Current rapid advancement and ongoing progress in the social
media, robotics, web, healthcare, mobile devices and research
area are producing data, which is growing exponentially, and
processing such data becomes a huge challenge. How to
accommodate and handle these enormous collections of data,
as well as further churn out meaningful information, has
become a problematic issue.
Business decision are result of detailed analysis of a vast
and verity of big data related to the industry or organization.
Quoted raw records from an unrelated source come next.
-- ==== Sys2Proof/Tests/Slice0.lean ====
section
/-! SUPPORT. Small checks of the model: witnesses that the hypotheses of each statement can be met, one ill-formed term
for each check of WellFormed, and single commands against worked values of the spec. -/
namespace Sys2Proof.Tests
open Sys2Proof Sys2Proof.Machine

set_option maxRecDepth 100000

/-- A descriptor of queue pair 0 with these words first. -/
def dsc (w : List Word) : Desc := ⟨0, w, 0⟩
/-- The block with a command dispatched now and in flight. -/
def fly (d : Desc) (s : Dev) : Dev := { s with hiu := { s.hiu with inFlight := s.hiu.inFlight ++ [⟨d, s.dt⟩] } }
/-- The block with its part running: every domain on, an engine in service, start-up done, a command of words 0 in
flight. -/
def on : Dev := fly (dsc [])
  { Dev.reset with
    pmu := { Pmu.reset with held := 0, locked := true, loaded := true, ready := true, pwr := 0xFFF, stage := 9 }
    eng := { Eng.reset with pwr := 15, engines := [(0, { Engine.reset with state := 1 })] } }
/-- The block with a register's word, and with fields of one record. -/
def reg (off : Nat) (w : Word) (d : Dev) : Dev := d.setReg off w

/-! ## Position feedback (03) -/

def q0on : Dev := reg (Reg.pfiQcfg 0) 0x10001 on
def q0index : Dev := q0on.setChan 0 { Chan.reset with idxActive := true, idxTaken := true, qz := true }
def q0filt : Dev := reg (Reg.pfiQcfg 0) 0x10021 on
def q0edge : Dev := { q0on.setChan 0 { Chan.reset with edges := [(0, 1)] } with dt := 255000000 }
def ssiRead : Dev := on.setSsi 0 { Ssi.reset with reading := some 5 }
Therefore, to bring meaningful insight from data require
efficient data analysis methods.
In distributed environment data mining unearth data
relationship by using best practices of artificial intelligence,
relationship databases etc. Besides analytics, also helps in data
management and data modeling. Distributed Computing is a
methodology, which resolves data processing and storage
challenge by sharing the CPU processing of network systems.
Every independent machine on network is known as node and
cluster is a collection of nodes in a network. Apache Hadoop
[1] is a distributed open source framework, which provides
parallel and fault tolerant and scalable processing capability to
work on big data. It was developed by Google’s MapReduce
and Google File Systems which was later adopted by Apache.
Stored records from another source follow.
-- ==== Sys2Proof/WellFormed.lean ====
section
/-! DEFINITION. Which commands can be written as a command word: every operand fits its field (R53, R61). -/

namespace Sys2Proof

/-- A signed operand fits its 16-bit field: -32768..32767 (R53). -/
def fitsS16 (v : Int) : Bool := decide (-32768 ≤ v) && decide (v ≤ 32767)

/-- An unsigned operand fits its 16-bit field: 0..65535 (R53). -/
def fitsU16 (v : Nat) : Bool := decide (v ≤ 65535)

/-- The source base fits 32 bits: 0..2^32-1 (R53, R61). -/
def fitsU32 (v : Nat) : Bool := decide (v < 2 ^ 32)

/-- Every operand of the command fits its field; colour, fill and sync always do (R58: every value of an operand
field is legal). -/
def Instr.wellFormed : Instr → Bool
  | .setpixel x y _ _ => fitsS16 x && fitsS16 y
  | .clear => true
  | .drawline x0 y0 x1 y1 _ _ => fitsS16 x0 && fitsS16 y0 && fitsS16 x1 && fitsS16 y1
  | .drawrect x y w h _ _ _ => fitsS16 x && fitsS16 y && fitsS16 w && fitsS16 h
  | .drawcircle cx cy r _ _ _ => fitsS16 cx && fitsS16 cy && fitsS16 r
  | .drawbitmap _ => true
  | .drawimage dx dy _ => fitsS16 dx && fitsS16 dy
  | .setsrc w h base => fitsU16 w && fitsU16 h && fitsU32 base
  | .flush => true
  | .flushdirty => true

end Sys2Proof
end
It is suitable for applications, which produces huge and verity
of data and desires quick results for data analysis and
decision-making purpose by harnessing ability of Hadoop
MapReduce parallel execution on distributed environment. It
follows a Map and Reduce programming methodology by
splitting of data and this data partition is then stored on
various nodes of distributed network for parallel processing.
Interim output chunks is then combined as result. Hadoop acts
as a file system for the storage and organization of output data
like in HDFS System. The Hadoop’s fault tolerant ability
automatically take care of node failure, and re-runs the failed
task on idle or underutilized node. In an era of high demand to
mine, fast growing big data, which requires fast and efficient
information retrieval on a distributed environment of Hadoop.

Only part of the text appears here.